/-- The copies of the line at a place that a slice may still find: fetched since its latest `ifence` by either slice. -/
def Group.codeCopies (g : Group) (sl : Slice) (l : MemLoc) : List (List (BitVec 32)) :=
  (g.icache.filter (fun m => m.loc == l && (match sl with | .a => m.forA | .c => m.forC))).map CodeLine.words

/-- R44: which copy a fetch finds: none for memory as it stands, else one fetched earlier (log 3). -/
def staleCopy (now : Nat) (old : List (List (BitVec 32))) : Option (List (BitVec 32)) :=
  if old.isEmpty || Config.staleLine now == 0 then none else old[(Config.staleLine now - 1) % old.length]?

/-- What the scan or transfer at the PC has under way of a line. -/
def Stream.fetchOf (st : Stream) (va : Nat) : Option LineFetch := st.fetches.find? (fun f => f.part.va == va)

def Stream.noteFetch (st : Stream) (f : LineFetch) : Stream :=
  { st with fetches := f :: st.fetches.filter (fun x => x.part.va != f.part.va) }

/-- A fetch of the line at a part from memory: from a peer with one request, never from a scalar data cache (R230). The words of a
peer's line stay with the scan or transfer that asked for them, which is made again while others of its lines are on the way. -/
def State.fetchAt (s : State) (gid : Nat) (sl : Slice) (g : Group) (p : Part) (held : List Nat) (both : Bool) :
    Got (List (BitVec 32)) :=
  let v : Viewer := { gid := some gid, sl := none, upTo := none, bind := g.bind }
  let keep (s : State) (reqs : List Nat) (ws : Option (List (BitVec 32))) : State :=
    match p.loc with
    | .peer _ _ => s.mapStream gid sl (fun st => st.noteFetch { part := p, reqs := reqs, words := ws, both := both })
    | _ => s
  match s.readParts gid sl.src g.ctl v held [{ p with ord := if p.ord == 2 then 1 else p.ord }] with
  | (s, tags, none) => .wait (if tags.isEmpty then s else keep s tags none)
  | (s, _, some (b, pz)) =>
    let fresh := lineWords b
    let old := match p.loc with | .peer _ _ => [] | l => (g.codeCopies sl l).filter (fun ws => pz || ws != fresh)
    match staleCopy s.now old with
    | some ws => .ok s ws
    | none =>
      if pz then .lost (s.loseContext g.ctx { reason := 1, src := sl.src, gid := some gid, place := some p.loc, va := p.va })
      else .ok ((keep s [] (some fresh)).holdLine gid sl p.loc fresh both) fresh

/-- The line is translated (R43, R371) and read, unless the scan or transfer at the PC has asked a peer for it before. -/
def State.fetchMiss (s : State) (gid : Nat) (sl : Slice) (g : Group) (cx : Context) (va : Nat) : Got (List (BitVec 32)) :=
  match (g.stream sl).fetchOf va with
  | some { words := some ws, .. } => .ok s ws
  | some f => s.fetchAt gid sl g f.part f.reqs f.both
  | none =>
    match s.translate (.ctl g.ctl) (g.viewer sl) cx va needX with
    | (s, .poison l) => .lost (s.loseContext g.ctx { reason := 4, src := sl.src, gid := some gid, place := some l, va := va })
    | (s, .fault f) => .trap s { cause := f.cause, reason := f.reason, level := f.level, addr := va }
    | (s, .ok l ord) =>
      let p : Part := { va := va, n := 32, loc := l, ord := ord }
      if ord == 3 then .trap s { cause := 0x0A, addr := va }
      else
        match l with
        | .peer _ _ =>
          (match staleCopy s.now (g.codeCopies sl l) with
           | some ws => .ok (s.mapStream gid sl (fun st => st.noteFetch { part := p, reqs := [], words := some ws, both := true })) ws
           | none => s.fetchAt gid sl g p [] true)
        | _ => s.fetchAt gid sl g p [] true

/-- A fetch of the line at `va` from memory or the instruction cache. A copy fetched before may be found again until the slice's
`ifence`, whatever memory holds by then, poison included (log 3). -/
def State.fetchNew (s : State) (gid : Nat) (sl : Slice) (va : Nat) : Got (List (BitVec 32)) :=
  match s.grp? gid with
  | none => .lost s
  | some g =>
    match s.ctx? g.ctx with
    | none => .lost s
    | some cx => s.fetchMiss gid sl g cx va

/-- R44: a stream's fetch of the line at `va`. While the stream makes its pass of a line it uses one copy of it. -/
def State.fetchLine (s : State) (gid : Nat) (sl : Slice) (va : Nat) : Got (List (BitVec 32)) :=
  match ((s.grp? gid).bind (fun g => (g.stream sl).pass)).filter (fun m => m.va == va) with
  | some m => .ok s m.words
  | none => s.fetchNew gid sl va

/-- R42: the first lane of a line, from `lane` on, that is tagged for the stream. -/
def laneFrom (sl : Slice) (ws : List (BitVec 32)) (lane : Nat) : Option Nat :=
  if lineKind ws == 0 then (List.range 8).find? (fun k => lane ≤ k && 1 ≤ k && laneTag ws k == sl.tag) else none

• • •

Search the records for the word "BitVec", then list every line that has it.

def Group.codeCopies (g : Group) (sl : Slice) (l : MemLoc) : List (List (BitVec 32)) :=
def staleCopy (now : Nat) (old : List (List (BitVec 32))) : Option (List (BitVec 32)) :=
    Got (List (BitVec 32)) :=
  let keep (s : State) (reqs : List Nat) (ws : Option (List (BitVec 32))) : State :=
def State.fetchMiss (s : State) (gid : Nat) (sl : Slice) (g : Group) (cx : Context) (va : Nat) : Got (List (BitVec 32)) :=
def State.fetchNew (s : State) (gid : Nat) (sl : Slice) (va : Nat) : Got (List (BitVec 32)) :=
def State.fetchLine (s : State) (gid : Nat) (sl : Slice) (va : Nat) : Got (List (BitVec 32)) :=
def laneFrom (sl : Slice) (ws : List (BitVec 32)) (lane : Nat) : Option Nat :=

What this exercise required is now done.